-- Records provided follows --
-- ==== Sys2Proof/Machine/SysReg.lean ====
section
/-! DEFINITION. The system registers and SYSR, SYSW, BFAIL_READ (R190, R192, R193, R347, R371, R395, R440, R442, R480, R484). -/
namespace Sys2Proof.Machine

/-! ### What an access may do (R193, R442) -/

/-- Is the number a trap-state register with a strand index (R347)? -/
def isStrandReg (reg : Nat) : Bool := decide (0x020 ≤ reg ∧ reg ≤ 0x025) || decide (0x027 ≤ reg ∧ reg ≤ 0x029)

/-- The index of TVREG: strand, thread and specifier. -/
def tvStrand (i : Nat) : Nat := bitsOf i 22 16
def tvThread (i : Nat) : Nat := bitsOf i 15 12
def tvSpec (i : Nat) : Nat := bitsOf i 8 0

/-- The lowest level that may read and write a number, none for no such direction; none for an unassigned number. -/
def sysLevels (reg : Nat) : Option (Option Nat × Option Nat) :=
  if reg ≤ 0x002 ∨ reg = 0x004 then some (some 0, none)
  else if reg = 0x010 then some (some 1, some 1)
  else if reg = 0x011 then some (some 0, some 1)
  else if reg = 0x024 ∨ reg = 0x025 then some (some 1, some 1)
  else if 0x020 ≤ reg ∧ reg ≤ 0x02B then some (some 1, none)
  else if 0x030 ≤ reg ∧ reg ≤ 0x032 then some (some 1, none)
  else if 0x040 ≤ reg ∧ reg ≤ 0x046 then some (some 1, some 2)
  else if reg = 0x050 ∨ reg = 0x051 then some (some 0, none)
  else if 0x060 ≤ reg ∧ reg ≤ 0x064 then some (some 1, some 1)
  else if 0x065 ≤ reg ∧ reg ≤ 0x077 then some (some 1, none)
  else if 0x100 ≤ reg ∧ reg ≤ 0x114 ∨ reg = 0x180 ∨ 0x1C0 ≤ reg ∧ reg ≤ 0x1C3 then some (some 2, some 2)
  else if reg = 0x1E0 ∨ reg = 0x1E1 then some (some 2, none)
  else none

/-- Is the index in the range of the number (R193, R347, R371, R393, R395, R484)? -/
def sysIndexOk (reg level idx : Nat) : Bool :=
  if reg = 0x002 then decide (idx ≤ 1)
  else if reg = 0x010 ∨ reg = 0x011 then decide (idx ≤ 15)
  else if isStrandReg reg then decide (idx ≤ 127)
  else if reg = 0x02A then decide (idx < 2 ^ 23) && bitsOf idx 11 9 == 0 && decide (tvSpec idx < 384)
  else if reg = 0x02B then decide (idx < 2 ^ 11)
  else if 0x040 ≤ reg ∧ reg ≤ 0x046 then decide (idx ≤ 7)
  else if reg = 0x050 then decide (idx ≤ 7)
  else if reg = 0x051 then decide (idx ≤ 31)
  else if 0x060 ≤ reg ∧ reg ≤ 0x077 then (if level = 2 then decide (idx ≤ 14) else idx == 0)
  else if 0x100 ≤ reg then configIndexOk reg idx
  else true

/-- May the level, in its world, reach the world an index names (R193)? -/
def State.sysReach (s : State) (w : Wg) (write : Bool) (reg idx : Nat) : Bool :=
  if w.level = 2 then true
  else if reg = 0x011 ∧ write = true then w.world == 0 && decide (1 ≤ idx ∧ idx ≤ 14) && !(s.part idx).kind
  else if reg = 0x010 ∨ reg = 0x011 then idx == w.world
  else true

/-- Step 2 of R442 for SYSR and SYSW: number, direction and index first, then the level (R193). -/
def State.sysBad (s : State) (c : Ctx) (write : Bool) (reg idx : Nat) : Option Nat :=
  match sysLevels reg with
  | none => some 2
  | some (r, w) =>
    match (if write then w else r) with
    | none => some 2
    | some l =>
      if !c.idle && !sysIndexOk reg c.w.level idx then some 2
      else if (reg = 0x050 ∨ reg = 0x051) ∧ c.w.world ≠ 0 then some 2
      else if c.w.level < l then some 5
      else if !c.idle && !s.sysReach c.w write reg idx then some 5
      else none

/-- Is the number assigned, with the direction? -/
def sysDir (write : Bool) (reg : Nat) : Bool := (sysLevels reg).elim false fun l => if write then l.2.isSome else l.1.isSome

/-- Issue SYSR or SYSW; an index in a constant-window word is judged once the word can be read (R55). -/
def runSys (f : Form) (i : Instr) (write : Bool) (reg : Nat) (a : Spec) (eff : Ctx → State → State) (s : State) :
    Host.Outcome State Fault Refusal :=
  let f := f.for i
  match s.ctx f.ctl with
  | none => .refused .noIssuer
  | some c =>
    if mayIssue f c s && !(c.e.body.isSome && (f.ends || f.writesK)) then
      match s.constStop c i f.uses with
      | some t => .next (if sysDir write reg then t else s.trapHere c 2 0)
      | none =>
        match s.sysBad c write reg (s.rd c a c.lead).toNat with
        | some k => .next (s.trapHere c k 0)
        | none => run f i eff s
    else run f i eff s

/-- SYSR. -/
def execSysr (c : Ctl) (x : XCtl) (reg : BitVec 12) (d a : Spec) : State → Host.Outcome State Fault Refusal :=
  let i := Instr.sysr c x reg d a
  let f := formX c x [.dst d 1, .src a 1]
  runSys f i false reg.toNat a fun y s =>
    s.start y i f { y.op s i f (s.memDue true) with nums := [(s.rd y a y.lead).toNat] }

/-- SYSW. -/
def execSysw (c : Ctl) (x : XCtl) (reg : BitVec 12) (a b : Spec) : State → Host.Outcome State Fault Refusal :=
  let i := Instr.sysw c x reg a b
  let f := formX c x [.src a 1, .src b 1]
  runSys f i true reg.toNat a fun y s =>
    s.start y i f { y.op s i f (s.memDue true) with nums := [(s.rd y a y.lead).toNat, (s.rd y b y.lead).toNat] }

/-! ### Trap state (R347) -/

/-- The workgroup whose trap state a handler sees. -/
def State.servedWg (s : State) (h : Nat) : Option Wg :=
  ((s.wg? h).bind (·.handlerFor)).bind fun e => match e with
    | .trap id => s.wg? id
    | .replay op => (s.op? op).bind fun o => s.wg? o.wg
    | .call _ => none

/-- TFIRST: the strand that faulted first, or whose fault is replayed. -/
def State.firstStrand (s : State) (h : Nat) : Nat :=
  match (s.wg? h).bind (·.handlerFor) with
  | some (.trap id) => ((s.wg? id).bind (·.halt)).elim 0 (·.first)
  | some (.replay op) => (s.op? op).elim 0 (·.st)
  | some (.call _) | none => 0

/-- A per-strand trap register (R347). -/
def TrapState.read (t : TrapState) (reg : Nat) : Nat :=
  match reg with
  | 0x020 => t.code % 2 ^ 16 * 2 ^ 16 + (if t.second then 256 else 0) + t.cause % 256
  | 0x021 => t.pc.toNat % 2 ^ 32
  | 0x022 => t.pc.toNat / 2 ^ 32
  | 0x023 => t.skid
  | 0x024 => t.res.toNat % 2 ^ 32
  | 0x025 => t.res.toNat / 2 ^ 32 + (if t.kill then 2 ^ 31 else 0)
  | 0x027 => t.addr % 2 ^ 32
  | 0x028 => t.addr / 2 ^ 32 % 2 ^ 16
  | 0x029 => t.entry % 4
  | _ => 0

/-- Predicates of a thread as TPRED. -/
def Strand.predWord (t : Strand) (th now : Nat) : Nat :=
  ((List.range 7).map fun i => if t.p i th now then 2 ^ i else 0).sum

/-- The trap state of a strand that a handler sees: in a replay handler that of the strand's first fault it serves (R473). -/
def State.trapOf (s : State) (h : Nat) (w : Wg) (idx : Nat) : Option TrapState :=
  match (s.wg? h).bind (·.handlerFor) with
  | some (.replay op) => ((s.replayed op).find? fun q => q.wg == w.id && q.st == idx).bind (·.replay)
  | some (.trap _) | some (.call _) | none => (w.strand? idx).map (·.trap)

/-- Read a trap-state register. -/
def State.trapRead (s : State) (h reg idx : Nat) : Word :=
  match s.servedWg h with
  | none => 0
  | some w =>
    if reg = 0x026 then BitVec.ofNat 32 (s.firstStrand h)
    else if reg = 0x02A then (w.strand? (tvStrand idx)).elim 0 fun t => t.v (tvSpec idx) (tvThread idx) s.now
    else if reg = 0x02B then (w.strand? (bitsOf idx 10 4)).elim 0 fun t => BitVec.ofNat 32 (t.predWord (idx % 16) s.now)
    else BitVec.ofNat 32 ((s.trapOf h w idx).elim 0 fun t => t.read reg)

/-- Write TRESLO or TRESHI; reserved bits are discarded. -/
def TrapState.write (t : TrapState) (reg : Nat) (v : Word) : TrapState :=
  if reg = 0x024 then { t with res := BitVec.ofNat 48 (setLo t.res.toNat v) }
  else { t with res := BitVec.ofNat 48 (setHi 16 t.res.toNat v), kill := v.getLsbD 31 }

/-- Write a trap-state register of the workgroup a handler serves. -/
def State.trapWrite (s : State) (h reg idx : Nat) (v : Word) : State :=
  match s.servedWg h with
  | none => s
  | some w =>
    match (s.wg? h).bind (·.handlerFor) with
    | some (.replay op) =>
      ((s.replayed op).filter fun q => q.wg == w.id && q.st == idx).foldl (fun (s : State) q =>
        s.updOp q.id fun o => { o with replay := o.replay.map fun t => t.write reg v }) s
    | some (.trap _) | some (.call _) | none => s.updStrand w.id idx fun t => { t with trap := t.trap.write reg v }

/-! ### Reading and writing (R193) -/

/-- RGSTATE of a render group (R484). -/
def Group.word (g : Group) : Nat :=
  min 3 g.strikes.length * 2 ^ 16 + (g.cover.elim 0 fun k => 2 ^ 15 + k % 8 * 2 ^ 12) + g.st % 8

/-- LAYGRP of a slot (R484). -/
def State.laygrp (s : State) (slot : Nat) : Nat :=
  match s.disp.layers.find? fun l => l.slot == slot with
  | none => 0
  | some l => if fieldAt l.desc 22 1 % 4 = 0 then 0 else (if l.take || l.frameTake then 2 ^ 31 else 0) + l.cgrp % 8 * 16 + l.pgrp % 8

/-- The world whose AER registers an index names. -/
def aerWorld (w : Wg) (idx : Nat) : Nat := if w.level = 2 then idx else w.world

/-- Read a system register for an operation. -/
def State.sysRead (s : State) (o : Op) (w : Wg) (reg idx : Nat) : Word :=
  if reg = 0x000 then BitVec.ofNat 32 s.regime
  else if reg = 0x001 then BitVec.ofNat 32 s.trust.lifecycle
  else if reg = 0x002 then sget 0 s.trust.fuses idx
  else if reg = 0x010 then BitVec.ofNat 32 (s.part idx).lease
  else if reg = 0x011 then BitVec.ofNat 32 (s.part idx).weight
  else if 0x020 ≤ reg ∧ reg ≤ 0x02B then s.trapRead o.wg reg idx
  else if reg = 0x030 then BitVec.ofNat 32 w.gcSvc
  else if reg = 0x031 then w.gcMask.setWidth 32
  else if reg = 0x032 then BitVec.ofNat 32 w.gcStrand
  else if 0x040 ≤ reg ∧ reg ≤ 0x046 then s.govRead reg idx
  else if reg = 0x050 then BitVec.ofNat 32 (sget Group.reset s.disp.groups idx).word
  else if reg = 0x051 then BitVec.ofNat 32 (s.laygrp idx)
  else if 0x060 ≤ reg ∧ reg ≤ 0x077 then (s.part (aerWorld w idx)).aerRead (0x100 + 4 * (reg - 0x060))
  else s.configRead reg idx

/-- Write a system register for an operation. -/
def State.sysWrite (s : State) (o : Op) (w : Wg) (reg idx : Nat) (v : Word) : State :=
  if reg = 0x010 then s.updPart idx fun p => { p with lease := min 1024 (max 16 v.toNat) }
  else if reg = 0x011 then s.updPart idx fun p => { p with weight := max 1 (v.toNat % 256) }
  else if reg = 0x024 ∨ reg = 0x025 then s.trapWrite o.wg reg idx v
  else if reg = 0x040 then s.writeCeil idx (v.toNat % 2 ^ 16)
  else if 0x060 ≤ reg ∧ reg ≤ 0x064 then s.aerWrite (aerWorld w idx) (0x100 + 4 * (reg - 0x060)) v
  else if 0x100 ≤ reg then s.configWrite (srcOfCore o.core) reg idx v
  else s

/-- SYSR and SYSW of a strand act in their order (R192). -/
def isSys (i : Instr) : Bool :=
  match i with
  | .sysr .. | .sysw .. => true
  | _ => false

/-- Have the strand's earlier SYSRs and SYSWs completed? -/
def State.sysClear (s : State) (o : Op) : Bool :=
  s.ops.all fun q => !(q.wg == o.wg && q.st == o.st && decide (q.id < o.id) && isSys q.instr && q.stage != 99)

/-- SYSR completes. -/
def State.sysrStage (s : State) (o : Op) (reg : Nat) (d : Spec) : State :=
  match s.wg? o.wg with
  | none => s.dropOp o.id
  | some w =>
    let v := s.sysRead o w reg (o.nums.getD 0 0)
    s.deliver o.id (opTargets true o.mask d.toNat 1 fun _ _ => v)

/-- SYSW completes. -/
def State.syswStage (s : State) (o : Op) (reg : Nat) : State :=
  match s.wg? o.wg with
  | none => s.dropOp o.id
  | some w => (s.sysWrite o w reg (o.nums.getD 0 0) (BitVec.ofNat 32 (o.nums.getD 1 0))).complete o

/-- Is an operation a read of BFAIL (R480)? -/
def isBfail (o : Op) : Bool :=
  o.stage != 99 && (match o.instr with
    | .sysr _ _ r _ _ => r == 0x004#12
    | _ => false)

/-- BFAIL is returned and cleared; the read completes 3 ck later, and until then no batch of the strand completes, so that every batch that
completes by the read's ck is counted by it or comes after it. DESIGN CHOICE: notes/assumptions/13.md. -/
def State.bfailStage (s : State) (o : Op) : State :=
  match o.instr with
  | .sysr _ _ _ d _ =>
    let v := (s.strand? o.wg o.st).elim 0 (·.bfail)
    (s.updStrand o.wg o.st fun t => { t with bfail := 0, bfailUntil := s.now + 4 }).deliver o.id (opTargets true o.mask d.toNat 1 fun _ _ => v)
  | _ => s

/-- BFAIL_READ (R480): it comes after every batch that completes in its ck. -/
def execBfailRead (op : Nat) (s : State) : Host.Outcome State Fault Refusal :=
  match s.op? op with
  | none => .next s
  | some o => if isBfail o && o.isDue s.now && s.sysClear o then .next (s.bfailStage o) else .next s

end Sys2Proof.Machine
end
-- Records provided concluded --
- _Directions_
Identify each line in the entries with the word "tvStrand" and copy it.

- _Reply to the task_
def tvStrand (i : Nat) : Nat := bitsOf i 22 16
    else if reg = 0x02A then (w.strand? (tvStrand idx)).elim 0 fun t => t.v (tvSpec idx) (tvThread idx) s.now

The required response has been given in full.